Fri Jan 25 18:15:12 CET 2013

Hi,

I am back with the polygon cleaning issue after having looked into it
some more.  We are working on getting pprepair up and running, but I
have failed thus far to get it running and tested because it has a
large number of dependencies that don't seem to all agree with my
Macbook (Lion), so we are putting it on our linux server and will try
it there.

In the meantime, I have come up with a Grass-based solution.  I also
found that postgis's st_MakeValid seems to clean up things alright and
lead to valid polygons upon importing from my postgis database, but
there are problems that persist in downstream operations, which I
suppose has to do with noding, but I am not sure.  I am interested in
cleaning up polygon self-intersections, but I also need to get rid of
polygon overlaps so that I can do map comparisons, which entails a
number of intersects and differences between separate SpatialPolygons
objects.

Here is the solution I have come up with that seems to work.
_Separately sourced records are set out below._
/-- A forwarded write reaches a replica (R326-R328): applied to the backing in order, marking words while it fills, and its
counts taken. -/
def execForwardedWrite (n : Nat) (s : State) : Host.Outcome State Fault Refusal :=
  match AMap.find s.net n with
  | none => .next s
  | some p =>
    if !p.fwd || (p.kind ≠ 16 && p.kind ≠ 1) then .next s
    else if s.local? p.dst ≠ some p.at_ then .next (s.hopTo n p p.dst)
    else if s.net.any fun e => decide (e.1 < n) && e.2.fwd && (e.2.src == p.src || p.parkedBy.isSome) && e.2.parkedBy == p.parkedBy && e.2.dst == p.dst && e.2.plen == p.plen
        && prefixOf p.plen e.2.fa == prefixOf p.plen p.fa then .next s
    else
      let i := p.at_
      let s := s.delPkt n
      match p.parkedBy with
      | some h => .next (s.applyParked i h p)
      | none => match (s.matching i p.fa).find? fun r => r.cls == 1 && r.origin == s.dieNo i && r.pre == prefixOf r.len p.fa && (p.plen == 0 || r.len == p.plen) with
      | none => .next s
      | some q =>
        let d := s.die i
        let x := AMap.getD d.replicas (q.pre, q.len) {}
        if x.src.any (· != p.src) then
          .next (s.setDie i { d with replicas := AMap.set d.replicas (q.pre, q.len) { x with waiting := x.waiting ++ [p] } })
        else
          let marks := if q.ready then x.marks else wordsOf (x.marks ++ p.cells.map fun c => Route.physical q c.1)
          let s := s.setDie i { d with replicas := AMap.set d.replicas (q.pre, q.len) { x with marks, counts := View.max x.counts p.view, src := some p.src } }
          .next (s.store q p.cells p.pois p.sub)

/-- A stamp extension (R328, R344): the counts of a replica's stream, or part of a write's stamp, kept for it. -/
def execStampExtension (n : Nat) (s : State) : Host.Outcome State Fault Refusal :=
  match AMap.find s.net n with
  | none => .next s
  | some p =>
    if p.kind ≠ 15 then .next s
    else if s.local? p.dst ≠ some p.at_ then .next (s.hopTo n p p.dst)
    else
      let i := p.at_
      let s := s.delPkt n
      let d := s.die i
      if p.fwd then
        match (s.matching i p.fa).find? fun r => r.cls == 1 && r.origin == s.dieNo i with
        | none => .next s
        | some q =>
          let x := AMap.getD d.replicas (q.pre, q.len) {}
          .next (s.setDie i { d with replicas := AMap.set d.replicas (q.pre, q.len) { x with counts := View.max x.counts p.view } })
      else .next (s.setDie i { d with exts := d.exts ++ [p], applied := View.max d.applied (p.view.filter fun e => e.1.2 != s.dieNo i) })
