/-- A group that has ended retires (R280); the copies of a block pair together (R281). -/
def execGroupRetire (g : GroupId) (s : State) : Host.Outcome State Fault Refusal :=
  if (AMap.find s.groups g).isNone || !s.spent g then .next s
  else match (s.grp g).twin with
    | some h => if (AMap.find s.groups h).isSome && !s.spent h then .next s else .next ((s.retireOne g).retireOne h)
    | none => .next (s.retireOne g)

end

end Sys2Proof.Machine
end

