/-- The home's acknowledgement reaches the replica's die: its `ann` completes (R326, R335). -/
def execReplicaListingAcknowledgement (n : Nat) (s : State) : Host.Outcome State Fault Refusal :=
  .next (s.onPath n 2 fun s m =>
    let b := m.bytes
    match (s.die m.at_).rops.find? fun o => o.fn == 0 && o.pre == fld b 0 8 && o.len == fld b 8 1 && o.ver == fld b 12 4 with
    | none => s
    | some o => s.ropDone m.at_ o 0)

/-- An unacknowledged replica is withdrawn (R335). -/
def execReplicaAckTimeout (die : Nat) (s : State) : Host.Outcome State Fault Refusal :=
  match (s.die die).rops.find? fun o => o.fn == 0 && decide (o.born + 4194304 ≤ s.now die) with
  | none => .next s
  | some o =>
    let s := match s.entry die o.pre o.len (s.dieNo die) with
      | some r => ((s.dropEntry die o.pre o.len (s.dieNo die)).settleAt die o.pre o.len).startWdr die r { o with t := none }
      | none => s
    .next (s.ropDone die o 9)

/-- R331 steps 1 to 3 at the home: it parks what arrives, and sends its final marker with the forward list. -/
def execPromoteRequest (n : Nat) (s : State) : Host.Outcome State Fault Refusal :=
  .next (s.onPath n 3 fun s m =>
    let i := m.at_
    let me := s.dieNo i
    let b := m.bytes
    let pre := fld b 0 8
    let len := fld b 8 1
    match s.entry i pre len me with
    | none => s
    | some h =>
      if h.cls ≠ 0 ∨ h.st ≠ .installed ∨ h.ver ≠ fld b 12 4 then s
      else
        let r := fld b 16 2
        let list := AMap.getD (s.die i).fwd (pre, len) []
        let mv : Move := { pre, len, peer := r, ver := h.ver, parked := [], list, ended := false, old := true }
        let s := s.setDie i { s.die i with moves := (s.die i).moves ++ [mv] }
        list.foldl (fun s x => match s.entry i pre len x with
          | none => s
          | some e =>
            let path := e.path.reverse
            let s := s.ctlPath i path (msgBytes 4 pre len 0 h.ver me list.length (list.take 95) path)
            (List.range ((list.length - 1) / 95)).foldl (fun s k =>
              let more := (list.drop (95 * (k + 1))).take 95
              s.ctlPath i path (msgBytes 6 pre len 0 0 me more.length more path)) s) s)

/-- Forward-stream writes of a prefix that reached a die before a message. -/
def State.streamBefore (s : State) (n i pre len : Nat) : Bool :=
  s.net.any fun e => decide (e.1 < n) && e.2.fwd && s.local? e.2.dst == some i && prefixOf len e.2.fa == pre

/-- The final marker (R331 steps 3 and 4): the promoting replica announces itself home of the next version, moved from the former
one; another replica now takes the new home's stream. -/
def execMoveFinal (n : Nat) (s : State) : Host.Outcome State Fault Refusal :=
  match AMap.find s.ctl n with
  | none => .next s
  | some m0 =>
    if s.streamBefore n m0.at_ (fld m0.bytes 0 8) (fld m0.bytes 8 1) then .next s
    else .next (s.onPath n 4 fun s m =>
      let i := m.at_
      let me := s.dieNo i
      let b := m.bytes
      let pre := fld b 0 8
      let len := fld b 8 1
      let h := fld b 16 2
      let list := (diesAt b 65 (Nat.min 95 (fld b 18 2))).filter (· != me)
      let d := s.die i
      match s.entry i pre len me, d.rops.find? fun o => o.fn == 2 && o.pre == pre && o.len == len && o.phase == 0 with
      | some r, some o =>
        let mv : Move := { pre, len, peer := h, ver := fld b 12 4 + 1, parked := [], list, ended := false, old := false }
        let s := s.setDie i { d with moves := d.moves ++ [mv], fwd := AMap.set d.fwd (pre, len) list, replicas := AMap.del d.replicas (pre, len)
                                     rops := d.rops.map fun x => if x = o then { x with phase := 1 } else x }
        let s := (s.putEntry i { r with cls := 0, ready := false, ver := fld b 12 4 + 1, st := .orphan, movedFrom := some h }).settleAt i pre len
        match s.entry i pre len me, (s.die i).rops.find? fun o => o.fn == 2 && o.pre == pre && o.len == len && o.phase == 1 with
        | some r, some o => if r.st = .installed then s else s.ropDone i o 2
        | _, _ => s
      | some r, none =>
        if r.cls ≠ 1 then s
        else
          let x := AMap.getD d.replicas (pre, len) {}
          let s := s.setDie i { d with replicas := AMap.set d.replicas (pre, len) { x with src := none, waiting := [] } }
          x.waiting.foldl (fun s p => s.send p) s
      | _, _ => s)

/-- More die numbers of the forward list (R345). -/
def execForwardListContinuation (n : Nat) (s : State) : Host.Outcome State Fault Refusal :=
  .next (s.onPath n 6 fun s m =>
    let b := m.bytes
    let pre := fld b 0 8
    let len := fld b 8 1
    let more := (diesAt b 65 (Nat.min 95 (fld b 18 2))).filter (· != s.dieNo m.at_)
    let d := s.die m.at_
    if d.moves.any fun x => !x.old && x.pre == pre && x.len == len then
      s.setDie m.at_ { d with fwd := AMap.set d.fwd (pre, len) (AMap.getD d.fwd (pre, len) [] ++ more) }
    else s)

/-- The parked-end marker: the new home applies what it has held (R331 step 6). -/
def execMoveParkedEnd (n : Nat) (s : State) : Host.Outcome State Fault Refusal :=
  match AMap.find s.ctl n with
  | none => .next s
  | some m0 =>
    if s.streamBefore n m0.at_ (fld m0.bytes 0 8) (fld m0.bytes 8 1) then .next s
    else .next (s.onPath n 5 fun s m =>
      let d := s.die m.at_
      let b := m.bytes
      s.setDie m.at_ { d with moves := d.moves.map fun x => if !x.old && x.pre == fld b 0 8 && x.len == fld b 8 1 then { x with ended := true } else x })

/-- A promote request times out (R331). Where the former home is of another package, this die is not told when its withdrawal
has completed, or how: the `promo` then completes by the limit, with 0 or 8 by a free value (log entry 29). -/
def execPromoTimeout (die : Nat) (s : State) : Host.Outcome State Fault Refusal :=
  match (s.die die).rops.find? fun o => o.fn == 2 && decide (o.born + 4194304 ≤ s.now die) && (o.phase == 0 || o.phase == 2) with
  | none => .next s
  | some o =>
    if o.phase = 0 then .next (s.ropDone die o 7)
    else
      let (v, s) := s.fresh
      .next (s.ropDone die o (if v.getLsbD 0 then 8 else 0))

/-! ### The rop family (R333-R338) -/

/-- The route functions give their status at once, to the thread and to its copies. -/
def answerNow (s : State) (rs : List Reg) (k : State → List Reg → Res) : Res :=
  k (s.answer s.cur s.myGrp.num true (.ok rs)) rs

/-- What a route function asked for is out; the lane waits (R333). -/
def State.ropWait (s : State) (d fn pre len ver : Nat) : State × RouteOp :=
  let o : RouteOp := { t := some s.cur, d, fn, pre, len, ver, acks := [], born := s.now s.cur.die, phase := 0, gnum := s.myGrp.num }
  (s.setDie s.cur.die { s.die s.cur.die with rops := (s.die s.cur.die).rops ++ [o] }, o)

/-- The announcement tuple's limits (R333). -/
def tupleOk (pre w2 : Nat) : Bool :=
  let len := bits w2 0 8
  decide (1 ≤ len) && decide (len ≤ 60) && decide (bits w2 8 8 < 3) && bits w2 18 14 == 0 && pre % 2 ^ (64 - len) == 0

/-- A route function: its tuple is read and checked, then `act` asks the route agent for prefix, the tuple's word 2 and the
version. -/
def rop (i : Instr) (s : State) (d a : Nat) (extra : State → List Reg) (act : State → Nat → Nat → Nat → List Reg → Res) : Host.Outcome State Fault Refusal :=
  run i s fun s =>
    let rs := (List.range 4).map fun k => s.readF (a + k)
    let xs := extra s
    let w (k : Nat) : Nat := (rs.getD k {}).v.toNat
    let pre := w 0 + 2 ^ 32 * w 1
    if rs.any (·.p) || xs.any (·.p) then .consume s
    else if !tupleOk pre (w 2) then trapFree s 0x02
    else answered s (fun s rs => .next (s.give 0 d rs)) fun s => act (s.log [15, pre, w 2, w 3]) pre (w 2) (w 3) xs

def statusReg (n : Nat) : List Reg := [{ v := BitVec.ofNat 32 n }]

/-- `ann` (R335). -/
def execAnn (ct : Ctl) (d a b : BitVec 7) (s : State) : Host.Outcome State Fault Refusal :=
  rop (.ann ct d a b) s d.toNat a.toNat (fun s => if b.toNat < 120 then [s.readF b.toNat, s.readF (b.toNat + 1)] else []) fun s pre w2 ver xs =>
    let i := s.cur.die
    let me := s.dieNo i
    let len := bits w2 0 8
    let cls := bits w2 8 8
    let size := 2 ^ (64 - len)
    let back := if xs = [] then pre else (xs.getD 0 {}).v.toNat + 2 ^ 32 * (xs.getD 1 {}).v.toNat
    let fits := (back % size == 0) && back / 2 ^ 48 == me && ((back % 2 ^ 48 + size ≤ 0x1800000000) ||
      (decide (0xF00000000000 ≤ back % 2 ^ 48) && decide (back % 2 ^ 48 + size ≤ 0xF00000000000 + 2 ^ 28)))
    let fin (s : State) (n : Nat) : Res := answerNow s (statusReg n) fun s rs => .next (s.give 0 d.toNat rs)
    let own := (s.entry i pre len me).filter fun r => !r.gone
    let here := s.entriesOf i pre len
    if cls = 2 ∨ !fits then fin s 5
    else if own.any fun r => decide (ver < r.ver) then fin s 6
    else if cls = 1 ∧ ((here.any fun r => r.cls == 2 && r.st == .installed) || own.any fun r => r.cls == 0) then fin s 5
    else if cls = 1 ∧ !(here.any fun r => r.cls == 0 && r.st == .installed) ∧ !bit w2 17 then fin s 3
    else if (s.entry i pre len me).isNone ∧ 16384 ≤ s.tableSize i then fin s 4
    else if own.any fun r => r.ver == ver && r.cls == cls then fin s 0
    else
      let r : Route := { pre, len, cls, ready := bit w2 16, hold := bit w2 17, ver, origin := me, cost := 0, next := 8, path := [], st := .orphan
                         backing := back, region := some s.myGrp.region, movedFrom := none }
      let rep : Replica := if own.any (·.cls == 1) then AMap.getD (s.die i).replicas (pre, len) {} else {}
      let rep : Replica := { rep with marks := if bit w2 16 then [] else rep.marks }
      let s := if cls = 1 then s.setDie i { s.die i with replicas := AMap.set (s.die i).replicas (pre, len) rep } else s
      let s := (s.putEntry i r).settleAt i pre len
      match (s.entry i pre len me).map (fun (r : Route) => r.st) with
      | some .installed => if cls = 0 then fin s 0 else .wait (s.ropWait d.toNat 0 pre len ver).1 .dev
      | some .orphan => fin s 1
      | _ => fin s 2

/-- `wdr` (R336). -/
def execWdr (ct : Ctl) (d a : BitVec 7) (s : State) : Host.Outcome State Fault Refusal :=
  rop (.wdr ct d a) s d.toNat a.toNat (fun _ => []) fun s pre w2 ver _ =>
    let i := s.cur.die
    let me := s.dieNo i
    let len := bits w2 0 8
    match (s.entry i pre len me).filter fun r => !r.gone with
    | none => answerNow s (statusReg 5) fun s rs => .next (s.give 0 d.toNat rs)
    | some r =>
      if r.cls ≠ bits w2 8 8 ∨ r.ver ≠ ver then answerNow s (statusReg 5) fun s rs => .next (s.give 0 d.toNat rs)
      else
        let s := ((s.dropEntry i pre len me).dropList i pre len).settleAt i pre len
        .wait (s.startWdr i r { t := some s.cur, d := d.toNat, fn := 1, pre, len, ver, acks := [], born := 0, phase := 0, gnum := s.myGrp.num }) .dev

/-- `promo` (R331, R337). -/
def execPromo (ct : Ctl) (d a : BitVec 7) (s : State) : Host.Outcome State Fault Refusal :=
  rop (.promo ct d a) s d.toNat a.toNat (fun _ => []) fun s pre w2 ver _ =>
    let i := s.cur.die
    let me := s.dieNo i
    let len := bits w2 0 8
    let own := (s.entry i pre len me).any fun r => r.cls == 1 && r.ready && r.st == .installed
    match (s.entriesOf i pre len).find? fun r => r.cls == 0 && r.st == .installed with
    | none => answerNow s (statusReg 5) fun s rs => .next (s.give 0 d.toNat rs)
    | some h =>
      if !own ∨ h.ver ≠ ver then answerNow s (statusReg 5) fun s rs => .next (s.give 0 d.toNat rs)
      else
        let path := h.path.reverse
        .wait ((s.ropWait d.toNat 2 pre len ver).1.ctlPath i path (msgBytes 3 pre len 0 ver me 0 [] path)) .dev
The code
seems to work for the situations I have found so far, so my main
question is: can I do the cleaning and overlap removal more
efficiently than this (assuming I can't get pprepair working)?

Immediately below the first example is a modified version of the first
that illustrate the type of lingering problem that can result even
with valid polygons, passed out of postgis with st_MakeValid applied
first (code for that not illustrated here because I don't have a way
of giving ready access to a postgis database).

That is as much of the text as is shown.